- Date: 8–14 January
- Edition: 23rd
- Category: World Series
- Draw: 32S / 16D
- Prize money: $125,000
- Surface: Hard / outdoor
- Location: Auckland, New Zealand
- Venue: ASB Tennis Centre

Champions

Singles
- Scott Davis

Doubles
- Kelly Jones / Robert Van't Hof
| ATP Auckland Open |

= 1990 Benson and Hedges Open =

Men's tennis tournament

The 1990 Benson & Hedges Open was a men's tennis tournament played on outdoor hard courts at the ASB Tennis Centre in Auckland in New Zealand and was part of the World Series of the 1990 ATP Tour.

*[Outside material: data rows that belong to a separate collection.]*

-- ==== Sys2Proof/Tests/Slice0.lean ====
section
/-! SUPPORT. Tests. Expected values are the spec's: the encodings of 30_encoding.md R300 to R303, the vectors of
95_test_vectors.md (named V1 to V18, P1 to P6). Then, for every statement with hypotheses, a state that meets them. -/

namespace Sys2Proof.Tests

open Sys2Proof.Machine

/-! ## Well-formedness (30_encoding.md R304) -/

theorem test_wf_putn_33_refused : (Instr.bwPutN 33).wf = false := by decide
theorem test_wf_getn_33_refused : (Instr.brGetN 33).wf = false := by decide
theorem test_wf_putn_32_accepted : (Instr.bwPutN 32).wf = true := by decide
theorem test_wf_getn_32_accepted : (Instr.brGetN 32).wf = true := by decide

/-! ## Decoding: each word written field by field, bits 31:15, B, W, OP (30_encoding.md R300, R303) -/

/-- A command word from its four fields (30_encoding.md R300). -/
def wordOf (reserved : BitVec 17) (b : BitVec 1) (w : BitVec 6) (op : BitVec 8) : Word := reserved ++ b ++ w ++ op

theorem test_decode_nop : decode (wordOf 0 0 0 0x00) = .ok .nop := by decide
theorem test_decode_bwInit : decode (wordOf 0 0 0 0x10) = .ok .bwInit := by decide
theorem test_decode_bwPut1 : decode (wordOf 0 1 0 0x11) = .ok (.bwPut1 true) := by decide
theorem test_decode_bwPutN : decode (wordOf 0 0 0b100000 0x12) = .ok (.bwPutN 32) := by decide
theorem test_decode_bwFinal : decode (wordOf 0 0 0 0x13) = .ok .bwFinal := by decide
theorem test_decode_brInit : decode (wordOf 0 0 0 0x20) = .ok .brInit := by decide
theorem test_decode_brGet1 : decode (wordOf 0 0 0 0x21) = .ok .brGet1 := by decide
theorem test_decode_brGetN : decode (wordOf 0 0 0b000101 0x22) = .ok (.brGetN 5) := by decide
theorem test_decode_freqClr : decode (wordOf 0 0 0 0x30) = .ok .freqClr := by decide
theorem test_decode_freqCount : decode (wordOf 0 0 0 0x31) = .ok .freqCount := by decide
theorem test_decode_treeBuild : decode (wordOf 0 0 0 0x40) = .ok .treeBuild := by decide
theorem test_decode_treeSer : decode (wordOf 0 0 0 0x41) = .ok .treeSer := by decide
theorem test_decode_treeDeser : decode (wordOf 0 0 0 0x42) = .ok .treeDeser := by decide
theorem test_decode_codeGen : decode (wordOf 0 0 0 0x50) = .ok .codeGen := by decide
theorem test_decode_encode : decode (wordOf 0 0 0 0x60) = .ok .encode := by decide
theorem test_decode_decode : decode (wordOf 0 0 0 0x61) = .ok .decode := by decide
theorem test_decode_encAll : decode (wordOf 0 0 0 0x70) = .ok .encAll := by decide

/-- V10's illegal words. -/
theorem test_decode_illegal :
    [0x00008000#32, 0x00000001, 0x000000FF, 0x00000110, 0x00004010, 0x00002112, 0x00003F22, 0x00004012, 0x00000170,
      0x80000061].map decode =
    [.error .reservedBits, .error .reservedOpcode, .error .reservedOpcode, .error .unusedWidth, .error .unusedBit,
      .error .widthTooLarge, .error .widthTooLarge, .error .unusedBit, .error .unusedWidth, .error .reservedBits] := by
  decide

/-- R302's worked examples. -/
theorem test_encode_examples :
    encode (.bwPut1 true) = 0x00004011 ∧ encode (.bwPutN 16) = 0x00001012 ∧ encode (.brGetN 32) = 0x00002022 ∧
      encode .encAll = 0x00000070 := by decide

theorem test_decodeTableWord : decodeTableWord 32 0x4011 = some (.bwPut1 true) ∧ decodeTableWord 32 0x8000 = none := by
  decide

/-! ## One command each -/

/-- A memory whose entries from 0 on are written with xs. -/
def written {α : Type} (xs : List α) : Memory α := { rest := none, cells := xs.zipIdx.map fun c => (c.2, c.1) }

/-- The state after a command. -/
def after (i : Instr) (s : State) : State :=
  match exec i s with
  | .next t => t
  | .fault _ | .refused _ => s

/-- A command ends. -/
def ends (i : Instr) (s : State) : Bool :=
  match exec i s with
  | .next _ => true
  | .fault _ | .refused _ => false

theorem ends_spec {i : Instr} {s : State} (h : ends i s = true) : exec i s = .next (after i s) := by
  unfold ends at h
  unfold after
  split at h <;> simp_all

/-- The state after a step. -/
def stepped (s : State) : State :=
  match step s with
  | .next t => t
  | .fault _ | .refused _ => s

/-- What a byte memory holds from 0 on, n bytes. -/
def bytes (m : Memory Byte) (n : Nat) : List (Option Byte) := (List.range n).map m.get?

/-- The writer of V11 after `bw.putn 3, 5`: 4 bits 1101 pending. -/
def writerV11 : State := { State.reset with bwNbits := 4, bwTail := 0xD0 }

/-- A reader at the start of V12's bytes. -/
def readerV12 : State :=
  { State.reset with bytemem := written [0x12, 0x34, 0x56, 0x78, 0x9A, 0xBC, 0xDE, 0xF0], brlen := 8, brLimit := 64 }

/-- V13's input. -/
def inputV13 : State := { State.reset with symin := written [0x61, 0x62, 0x61, 0x61], nsym := 4 }

/-- FREQ with every entry written: the listed ones, the others 0. -/
def freqOf (cells : List (Nat × Weight)) : State := { State.reset with freq := { rest := some 0, cells := cells } }

/-- V3's input "ab", its tree and its table. -/
def abReady : State :=
  { State.reset with
    symin := written [0x61, 0x62], nsym := 2
    node := { rest := some NodeRec.zero
              cells := [(0, ⟨true, 0x61, 1, 0, 0⟩), (1, ⟨true, 0x62, 1, 0, 0⟩), (2, ⟨false, 0, 2, 0, 1⟩)] }
    code := { rest := some CodeEntry.absent, cells := [(0x61, ⟨true, 1, [false]⟩), (0x62, ⟨true, 1, [true]⟩)] }
    root := 2, nleaves := 2, nnodes := 3, treeValid := true, ctValid := true }

/-- V3's container in BYTEMEM. -/
def abContainer : State :=
  { State.reset with bytemem := written [0x40, 0x18, 0x60, 0x0C, 0x40, 0x00, 0x00, 0x00, 0x48], brlen := 9 }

The tournament ran from 8 January through 14 January 1990. Eighth-seeded Scott Davis won the singles title.

==Finals==

===Singles===

USA Scott Davis defeated URS Andrei Chesnokov 4–6, 6–3, 6–3
- It was Davis' 1st title of the year and the 13th of his career.

===Doubles===

USA Kelly Jones / USA Robert Van't Hof defeated ISR Gilad Bloom / NED Paul Haarhuis 7–6, 6–0
- It was Jones' 1st title of the year and the 5th of his career. It was Van't Hof's 1st title of the year and the 7th of his career.